A new research area is the use of GP to extract knowledge from Artificial Neural Networks (ANNs). An ANN (see Lippmann, 1987; Haykin, 1999) is an information-processing system based on generalizations of human cognition or neural biology. An ANN consists of many simple computational neural units connected to each other. An input is presented to its input units, this input vector is propagated through the whole network, and finally, some kind of output is spit out. The most common type of ANN (and the one used in this chapter) consists of different layers with some neurons on each and connected with feed-forward connections (i.e., the exit of one neuron cannot go to the entrance of a neuron of the same or previous layer) and trained with the backpropagation algorithm (Johansson et al., 1992).

ANNs have proven to be a powerful tool in many different applications, but they have a big problem. The reasoning process they follow cannot be explained, i.e. there is no clear relationship between the inputs presented to the network and the outputs they return.

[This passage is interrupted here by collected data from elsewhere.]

-- ==== Sys2Proof/Laws/State.lean ====
section
/-!
SUPPORT. One law for each field of the block's state and each named update: which field an update changes, and that it leaves every
other field alone. None needs the update to be unfolded again.
-/

namespace Sys2Proof.Machine

@[simp] theorem Blk.wr_now (b : Blk) (f : Fld) (i v k : Nat) : (b.wr f i v k).now = b.now := rfl
@[simp] theorem Blk.wr_up (b : Blk) (f : Fld) (i v k : Nat) : (b.wr f i v k).up = b.up := rfl
@[simp] theorem Blk.wr_fresh (b : Blk) (f : Fld) (i v k : Nat) : (b.wr f i v k).fresh = b.fresh := rfl
@[simp] theorem Blk.wr_regs (b : Blk) (f : Fld) (i v k : Nat) : (b.wr f i v k).regs = mset b.regs (f.key i k) (v % 2 ^ f.w) := rfl
@[simp] theorem Blk.wr_out (b : Blk) (f : Fld) (i v k : Nat) : (b.wr f i v k).out = b.out := rfl
@[simp] theorem Blk.wr_ctl (b : Blk) (f : Fld) (i v k : Nat) : (b.wr f i v k).ctl = b.ctl := rfl
@[simp] theorem Blk.wr_acg (b : Blk) (f : Fld) (i v k : Nat) : (b.wr f i v k).acg = b.acg := rfl
@[simp] theorem Blk.wr_prm (b : Blk) (f : Fld) (i v k : Nat) : (b.wr f i v k).prm = b.prm := rfl
@[simp] theorem Blk.wr_ing (b : Blk) (f : Fld) (i v k : Nat) : (b.wr f i v k).ing = b.ing := rfl
@[simp] theorem Blk.wr_nif (b : Blk) (f : Fld) (i v k : Nat) : (b.wr f i v k).nif = b.nif := rfl
@[simp] theorem Blk.wr_sessions (b : Blk) (f : Fld) (i v k : Nat) : (b.wr f i v k).sessions = b.sessions := rfl
@[simp] theorem Blk.wr_stg (b : Blk) (f : Fld) (i v k : Nat) : (b.wr f i v k).stg = b.stg := rfl
@[simp] theorem Blk.wr_contacts (b : Blk) (f : Fld) (i v k : Nat) : (b.wr f i v k).contacts = b.contacts := rfl
@[simp] theorem Blk.wr_xsd (b : Blk) (f : Fld) (i v k : Nat) : (b.wr f i v k).xsd = b.xsd := rfl
@[simp] theorem Blk.wr_vdc (b : Blk) (f : Fld) (i v k : Nat) : (b.wr f i v k).vdc = b.vdc := rfl
@[simp] theorem Blk.wr_vec (b : Blk) (f : Fld) (i v k : Nat) : (b.wr f i v k).vec = b.vec := rfl
@[simp] theorem Blk.wr_vecReady (b : Blk) (f : Fld) (i v k : Nat) : (b.wr f i v k).vecReady = b.vecReady := rfl
@[simp] theorem Blk.wr_thm (b : Blk) (f : Fld) (i v k : Nat) : (b.wr f i v k).thm = b.thm := rfl
@[simp] theorem Blk.wr_units (b : Blk) (f : Fld) (i v k : Nat) : (b.wr f i v k).units = b.units := rfl
@[simp] theorem Blk.wr_lanes (b : Blk) (f : Fld) (i v k : Nat) : (b.wr f i v k).lanes = b.lanes := rfl
@[simp] theorem Blk.wr_chn (b : Blk) (f : Fld) (i v k : Nat) : (b.wr f i v k).chn = b.chn := rfl
@[simp] theorem Blk.wr_heads (b : Blk) (f : Fld) (i v k : Nat) : (b.wr f i v k).heads = b.heads := rfl
@[simp] theorem Blk.wr_driving (b : Blk) (f : Fld) (i v k : Nat) : (b.wr f i v k).driving = b.driving := rfl
@[simp] theorem Blk.wr_clk (b : Blk) (f : Fld) (i v k : Nat) : (b.wr f i v k).clk = b.clk := rfl
@[simp] theorem Blk.wr_pair (b : Blk) (f : Fld) (i v k : Nat) : (b.wr f i v k).pair = b.pair := rfl
@[simp] theorem Blk.wr_ens (b : Blk) (f : Fld) (i v k : Nat) : (b.wr f i v k).ens = b.ens := rfl
@[simp] theorem Blk.wr_mem (b : Blk) (f : Fld) (i v k : Nat) : (b.wr f i v k).mem = b.mem := rfl
@[simp] theorem Blk.wr_crc (b : Blk) (f : Fld) (i v k : Nat) : (b.wr f i v k).crc = b.crc := rfl
@[simp] theorem Blk.wr_pwr (b : Blk) (f : Fld) (i v k : Nat) : (b.wr f i v k).pwr = b.pwr := rfl
@[simp] theorem Blk.wr_show_ (b : Blk) (f : Fld) (i v k : Nat) : (b.wr f i v k).show_ = b.show_ := rfl

@[simp] theorem Blk.rstF_now (b : Blk) (f : Fld) (i k : Nat) : (b.rstF f i k).now = b.now := rfl
@[simp] theorem Blk.rstF_up (b : Blk) (f : Fld) (i k : Nat) : (b.rstF f i k).up = b.up := rfl
@[simp] theorem Blk.rstF_fresh (b : Blk) (f : Fld) (i k : Nat) : (b.rstF f i k).fresh = b.fresh := rfl
@[simp] theorem Blk.rstF_regs (b : Blk) (f : Fld) (i k : Nat) : (b.rstF f i k).regs = mdel b.regs (f.key i k) := rfl
@[simp] theorem Blk.rstF_out (b : Blk) (f : Fld) (i k : Nat) : (b.rstF f i k).out = b.out := rfl
@[simp] theorem Blk.rstF_ctl (b : Blk) (f : Fld) (i k : Nat) : (b.rstF f i k).ctl = b.ctl := rfl
@[simp] theorem Blk.rstF_acg (b : Blk) (f : Fld) (i k : Nat) : (b.rstF f i k).acg = b.acg := rfl
@[simp] theorem Blk.rstF_prm (b : Blk) (f : Fld) (i k : Nat) : (b.rstF f i k).prm = b.prm := rfl
@[simp] theorem Blk.rstF_ing (b : Blk) (f : Fld) (i k : Nat) : (b.rstF f i k).ing = b.ing := rfl
@[simp] theorem Blk.rstF_nif (b : Blk) (f : Fld) (i k : Nat) : (b.rstF f i k).nif = b.nif := rfl
@[simp] theorem Blk.rstF_sessions (b : Blk) (f : Fld) (i k : Nat) : (b.rstF f i k).sessions = b.sessions := rfl
@[simp] theorem Blk.rstF_stg (b : Blk) (f : Fld) (i k : Nat) : (b.rstF f i k).stg = b.stg := rfl
@[simp] theorem Blk.rstF_contacts (b : Blk) (f : Fld) (i k : Nat) : (b.rstF f i k).contacts = b.contacts := rfl
@[simp] theorem Blk.rstF_xsd (b : Blk) (f : Fld) (i k : Nat) : (b.rstF f i k).xsd = b.xsd := rfl
@[simp] theorem Blk.rstF_vdc (b : Blk) (f : Fld) (i k : Nat) : (b.rstF f i k).vdc = b.vdc := rfl
@[simp] theorem Blk.rstF_vec (b : Blk) (f : Fld) (i k : Nat) : (b.rstF f i k).vec = b.vec := rfl
@[simp] theorem Blk.rstF_vecReady (b : Blk) (f : Fld) (i k : Nat) : (b.rstF f i k).vecReady = b.vecReady := rfl
@[simp] theorem Blk.rstF_thm (b : Blk) (f : Fld) (i k : Nat) : (b.rstF f i k).thm = b.thm := rfl
@[simp] theorem Blk.rstF_units (b : Blk) (f : Fld) (i k : Nat) : (b.rstF f i k).units = b.units := rfl
@[simp] theorem Blk.rstF_lanes (b : Blk) (f : Fld) (i k : Nat) : (b.rstF f i k).lanes = b.lanes := rfl
@[simp] theorem Blk.rstF_chn (b : Blk) (f : Fld) (i k : Nat) : (b.rstF f i k).chn = b.chn := rfl
@[simp] theorem Blk.rstF_heads (b : Blk) (f : Fld) (i k : Nat) : (b.rstF f i k).heads = b.heads := rfl
@[simp] theorem Blk.rstF_driving (b : Blk) (f : Fld) (i k : Nat) : (b.rstF f i k).driving = b.driving := rfl
@[simp] theorem Blk.rstF_clk (b : Blk) (f : Fld) (i k : Nat) : (b.rstF f i k).clk = b.clk := rfl
@[simp] theorem Blk.rstF_pair (b : Blk) (f : Fld) (i k : Nat) : (b.rstF f i k).pair = b.pair := rfl
@[simp] theorem Blk.rstF_ens (b : Blk) (f : Fld) (i k : Nat) : (b.rstF f i k).ens = b.ens := rfl
@[simp] theorem Blk.rstF_mem (b : Blk) (f : Fld) (i k : Nat) : (b.rstF f i k).mem = b.mem := rfl
@[simp] theorem Blk.rstF_crc (b : Blk) (f : Fld) (i k : Nat) : (b.rstF f i k).crc = b.crc := rfl
@[simp] theorem Blk.rstF_pwr (b : Blk) (f : Fld) (i k : Nat) : (b.rstF f i k).pwr = b.pwr := rfl
@[simp] theorem Blk.rstF_show_ (b : Blk) (f : Fld) (i k : Nat) : (b.rstF f i k).show_ = b.show_ := rfl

To solve this problem, GP can be applied to perform rule extraction on these pairs of given inputs/returned outputs in order to be able to understand the behavior of ANNs.

Description of the Problem

The iris flower data (SAS Institute, 1988) were originally published by Fisher (1936) as examples of discriminant analysis and cluster analysis. Four parameters, sepal length, sepal width, petal length and petal width , were measured in millimeters on 50 iris specimens from each of three species, Iris setosa, Iris versicolor and Iris virginica . Given the four parameters, one should be able to determine which of the three classes a specimen belongs to. There are 150 data points listed in the database.

One of the reasons for applying this problem is the physical situation of the classes in the four-dimensional space. Figure 1 shows the space distribution for variables X ₁ and X ₂ (petal length and petal width). As shown in Duch et al. (2000), with these two variables, we can get a higher discrimination for the three classes, a fitness of a 98 percent success using only these two variables. So, they are an important reference point for comparing the results graphically.

Figure 1: Distribution of the Three Classes

In this chapter, we will show how we can use GP and ANNs to solve the iris flower problem. When we use GP, we will see two different points of view. In the first, we will use GP to obtain a rule classifier system ( one-tree classification); in the second, we will try to find a Boolean expression for each of the three species to determine if the data belongs to that class (three-tree classification).

We will also use an ANN to solve this problem and, in order to understand the network obtained, we will use GP to extract the rules that explain its behavior. We will see how GP seems to be a suitable technique, not just for classifying problems, but also for extracting knowledge from databases and ANNs and data mining in general.